# Help with male goat attitude



## Hippie hollow (Jun 5, 2018)

I have three does and one male goat named Romeo. The one in my avatar. He is very personable and sweet and friendly and loves to curl up with his mama. He was banded when he was young because I just didn’t have room to have two separate goat areas. Anyhow he has Become more bold. For instance the other day I was blocking the doorway to my garden. And he just wants to push on my side as hard as he can and that sucker is pretty strong. He just recently started being this Way when he wants something and I know goats are stubborn. My other goats when they don’t get what they want they stop and shake their head at me and I passed my chest out a little at them and they walk away.
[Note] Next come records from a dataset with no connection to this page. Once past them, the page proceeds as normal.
/-! ## Loops, bridges and ports (R467 to R470) -/

/-- Sets them. -/
def State.setRetries (s : State) (kind n k : Nat) : State :=
  s.modPkg fun p => { p with linkRetries := SMap.set 0 p.linkRetries (linkKey kind n) k }

/-- A record of type 11. -/
def State.linkRecord (s : State) (sev kind twr n event lanes : Nat) : State :=
  s.errorRecord 11 sev 4 127 31 twr [(0x18, 4, kind), (0x1C, 4, n), (0x20, 4, event), (0x24, 4, lanes)]

/-- A flit fails its check and is sent again, in order, so that nothing else changes; whether it is the one that failed before or another,
with which a burst begins, is free. -/
def State.retry (s : State) (kind twr n peer lanes : Nat) : State :=
  if s.retries kind n ≠ 0 ∧ s.pick (54525952 + linkKey kind n) % 2 = 1 then s.setRetries kind n (s.retries kind n + 1)
  else (s.linkRecord 0 kind twr peer 0 lanes).setRetries kind n 1

/-- What the lanes of a loop read as in a record: free. -/
def State.noLanes (s : State) : Nat := s.pick 54525951

/-- LOOP_FLIT_ERROR (R467). -/
def execLoopFlitError (tower loop : Nat) (s : State) : Host.Outcome State Fault Refusal :=
  if tower < 4 ∧ loop < 16 then .next (s.retry 0 tower (16 * tower + loop) loop s.noLanes) else .next s

/-- LOOP_FAIL (R467): 16 resends of one flit have failed; the packets on the loop are delivered, and its pairs use the loop two
further on. -/
def execLoopFail (tower loop : Nat) (s : State) : Host.Outcome State Fault Refusal :=
  if tower < 4 ∧ loop < 16 ∧ 16 ≤ s.retries 0 (16 * tower + loop) then
    let s := s.modTower tower fun y => { y with loopsFailed := y.loopsFailed ||| BitVec.ofNat 16 (2 ^ loop) }
    .next ((s.linkRecord 1 0 tower loop 2 s.noLanes).setRetries 0 (16 * tower + loop) 0)
  else .next s

/-- The lanes of a bridge: all, counted as 2, or half of them, 1. -/
def State.bridgeLanes (s : State) (t u : Nat) : Nat := if s.pkg.bridgeHalf.contains (min t u, max t u) then 1 else 2

/-- The number of a bridge. -/
def bridgeNo (t u : Nat) : Nat := 4 * min t u + max t u

/-- BRIDGE_CRC_ERROR (R468). -/
def execBridgeCrcError (t u : Nat) (s : State) : Host.Outcome State Fault Refusal :=
  if t < 4 ∧ u < 4 ∧ t ≠ u then .next (s.retry 1 t (bridgeNo t u) u (s.bridgeLanes t u)) else .next s

/-- BRIDGE_RETRAIN (R468): after 8 failed replays the link comes back with all its lanes (2), with half of them (1), or, failing at
half, not at all (0), which is fatal. -/
def execBridgeRetrain (t u : Nat) (lanes : Nat) (s : State) : Host.Outcome State Fault Refusal :=
  if t < 4 ∧ u < 4 ∧ t ≠ u ∧ lanes ≤ 2 ∧ 8 ≤ s.retries 1 (bridgeNo t u) then
    let s := s.setRetries 1 (bridgeNo t u) 0
    if lanes = 0 then .next ((s.linkRecord 3 1 t u 2 0).goFatal 0xFFFF0007)
    else
      let half := s.pkg.bridgeHalf.filter fun p => p != (min t u, max t u)
      let s := s.modPkg fun p => { p with bridgeHalf := if lanes = 1 then half ++ [(min t u, max t u)] else half }
      .next (s.linkRecord 1 1 t u 1 lanes)
  else .next s

/-- ZUNOS_CRC_ERROR (R469): with the eighth failed replay the port retrains, its UP clear. -/
def execZunosCrcError (port : Nat) (s : State) : Host.Outcome State Fault Refusal :=
  if port < 18 ∧ (s.port port).getLsbD 0 then
    let s := s.retry 2 (portTower port) port port (bits (s.port port).toNat 4 1)
    .next (if 8 ≤ s.retries 2 port then s.setPort port false 0 else s)
  else .next s

/-- PORT_RETRAIN (R469): after 8 failed replays the port comes back with 8, 4 or 2 lanes. Without them it is the firmware that
recalibrates a link that is up, as an in-service change (R408; log 87). -/
def execPortRetrain (port lanes : Nat) (s : State) : Host.Outcome State Fault Refusal :=
  if 18 ≤ port ∨ !(lanes = 8 ∨ lanes = 4 ∨ lanes = 2) then .next s
  else if 8 ≤ s.retries 2 port then
    .next (((s.setPort port true lanes).linkRecord 1 2 (portTower port) port 1 lanes).setRetries 2 port 0)
  else if (s.port port).getLsbD 0 ∧ !s.recalibrates port then .next (s.addChange (portTower port) (3, port, lanes))
  else .next s

/-- PORT_DEAD (R470): the port fails at 2 lanes too; what was on it and not acknowledged is gone, and its flows take other ports. -/
def execPortDead (port : Nat) (s : State) : Host.Outcome State Fault Refusal :=
  if port < 18 ∧ 8 ≤ s.retries 2 port then
    .next (((s.setPort port false 0).linkRecord 1 2 (portTower port) port 2 0).setRetries 2 port 0)
  else .next s

/-! ## The Bellwether channel (R473) -/

/-- The beat that has failed 8 resends. -/
def State.failedBeat (s : State) (tower : Nat) : Option Beat := (s.tower tower).beats.find? fun b => b.bad && decide (8 ≤ b.resends)

/-- BELLWETHER_CHANNEL_TEST (R473): the tower's launches are pre-empted as on a thermal stop, and the channels that fail the test are
removed; the beats that were held are then applied in key order. -/
def execBellwetherChannelTest (tower : Nat) (failed : BitVec 8) (s : State) : Host.Outcome State Fault Refusal :=
  match s.failedBeat tower with
  | none => .next s
  | some b =>
    let s := s.stopTower tower
    let s := s.modTower tower fun y =>
      { y with removed := y.removed ||| failed, beats := replaceBy (fun c => c == b) (fun c => { c with bad := false }) y.beats }
    let s := s.applyHeld tower 1025
    .next (s.errorRecord 12 (if failed = 0 then 0 else 1) 4 127 31 tower
      [(0x18, 4, b.entry / 64), (0x1C, 4, b.entry), (0x20, 8, (b.key.map Prod.fst).getD 0), (0x28, 4, b.resends)])

/-! ## Firmware cores (R406, R477, R478) -/

/-- A firmware core. -/
def State.fwCore (s : State) (n : Nat) : FwCore := s.pkg.fw.getD n FwCore.reset

/-- Whether a firmware core runs: the package has booted and the core is up. -/
def State.fwRuns (s : State) (n : Nat) : Bool := decide (s.pkg.boot = .up) && decide (1 ≤ n) && decide (n ≤ 7) && !(s.fwCore n).down

/-- Whether its heartbeat is due. -/
def State.beatDue (s : State) (n : Nat) : Bool := s.fwRuns n && decide ((s.fwCore n).lastBeat + 2 ^ 20 ≤ s.now)

/-- The first of the firmware cores that pass a test. -/
def firstCore (due : Nat → Bool) : Option Nat := (List.range 8).find? due

/-- The primary of a pair sends its driver state to the standby with `put` and writes its heartbeat counter, at the heartbeat of core 1,
which serves the pair; where they lie, and what the state is, is free (R406; log 88). -/
def State.pairBeats (s : State) (core : Nat) : State :=
  match s.pkg.pair with
  | some (partner, 0) =>
    if core ≠ 1 ∨ s.pkg.displaced then s
    else
      let s := s.emit .write true partner 0 s.freeWire 0 s.freeSpec s.freePayload
      let s := s.modPkg fun p => { p with pairCount := p.pairCount + 1, pairBeat := s.now }
      s.emit .write false partner 0 s.freeWire (s.freeWire.1) s.freeSpec (toLe 4 s.pkg.pairCount.toNat)
  | _ => s

/-- HEARTBEAT (R406, R477): of the first core whose heartbeat is due. -/
def execHeartbeat (s : State) : Host.Outcome State Fault Refusal :=
  match firstCore s.beatDue with
  | some core => .next ((s.modFw core fun f => { f with heartbeat := f.heartbeat + 1, lastBeat := s.now }).pairBeats core)
  | none => .next s

/-- Whether its heartbeat has not changed for 2^22 cycles. -/
def State.beatLost (s : State) (n : Nat) : Bool :=
  decide (s.pkg.boot = .up) && decide (s.pkg.fatal = none) && decide (1 ≤ n) && decide (n ≤ 7) && decide ((s.fwCore n).lastBeat + 2 ^ 22 ≤ s.now)

/-- A queue as a restarted scheduler reloads it: a Mapped one is Unmapped, and its kick is seen anew. -/
def State.reloadQueue (s : State) (q : UQueue) : UQueue :=
  let q := if q.state = .mapped then { q with state := .unmapped, slot := 0, watching := false, saving := false } else q
  match (s.virtRead q.ctx q.qcb 64).1 with
  | some v => { q with wrptr := BitVec.ofNat 32 (bits v 159 128), rung := q.rung || decide (s.doorbell q ≠ some (bits v 159 128)) }
  | none => q

/-- Core 2 starts anew: it reloads every block. -/
def State.reloadQueues (s : State) : State :=
  { s with queues := s.queues.map s.reloadQueue, watches := s.watches.filter fun w => w.queue.isNone }

/-- A firmware core has failed: core 0 verifies the image again and starts the core from its initial state; two failures of one core
within 2^34 cycles are fatal (R477). -/
def State.coreFails (s : State) (core : Nat) : State :=
  let recent := (s.fwCore core).failures.filter fun c => decide (s.now ≤ c + 2 ^ 34)
  let s := s.modFw core fun f => { f with failures := recent ++ [s.now], lastBeat := s.now }
  if recent ≠ [] then (s.errorRecord 15 3 4 127 31 s.anyTower [(0x18, 4, core), (0x1C, 4, 1)]).goFatal 0xFFFF0007
  else
    let s := s.errorRecord 15 1 4 127 31 s.anyTower [(0x18, 4, core), (0x1C, 4, 0)]
    let ok := Config.verifies core (s.imageOf core)
    let s := s.modFw core fun f => { f with heartbeat := 0, down := !ok, handover := none }
    if core = 2 then s.reloadQueues else if core = 5 then s.addChange 0 (4, 0, 0) else s

/-- HEARTBEAT_TIMEOUT (R477): of the first core whose heartbeat has not changed. -/
def execHeartbeatTimeout (s : State) : Host.Outcome State Fault Refusal :=
  match firstCore s.beatLost with
  | some core => .next (s.coreFails core)
  | none => .next s

/-- CORE0_FAILURE (R478). -/
def execCore0Failure (s : State) : Host.Outcome State Fault Refusal :=
  .next ((s.errorRecord 15 3 4 127 31 s.anyTower [(0x18, 4, 0), (0x1C, 4, 1)]).goFatal 0xFFFF0006)

/-- STANDBY_TAKEOVER (R406): after 2^24 cycles without an increase the standby is primary; the former primary, which has written none,
refuses commands. -/
def execStandbyTakeover (s : State) : Host.Outcome State Fault Refusal :=
  match s.pkg.pair with
  | none => .next s
  | some (partner, role) =>
    if s.now < s.pkg.pairBeat + 2 ^ 24 then .next s
    else if role = 1 then .next (s.modPkg fun p => { p with pair := some (partner, 0) })
    else .next (s.modPkg fun p => { p with displaced := true })

end Sys2Proof.Machine
end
This little guy well not really little doesn’t actually run and head but he just presses his head to me and begins to push as hard as possible. Right now I grabbing him by the horn’s pushing backAnd tell him no in a very stern voice. I pop them in the butt once With my hand  with my hand for it but he’s 120 pounds so I’m sure it barely affected him. I’m sure pushing back and saying no works to train a dog over time but I feel like with goats being well the way they are I feel like there needs to be a better method of teaching him who’s boss. Because if I’ve learned anything in life it’s that all your animals need to know who is in charge


----------



## Latestarter (Jun 5, 2018)

I have a hip pocket type buck (herd sire) that's in the 160-180 pound range at a year old. His dad was well north of 250# and I expect he'll get there as well. Very friendly, but wants to be right at my side always. This includes when I'm trying to get through gates and such. This doesn't work well for me all the time. He has rather large scurs and I have (like you) grabbed them to try and control him (he does NOT like it), and pushing against him from the front is like a challenge to him so of course he wants to push back. Pulling on them is about useless as well. I can sometimes manipulate him by using the horns to turn his head to either side.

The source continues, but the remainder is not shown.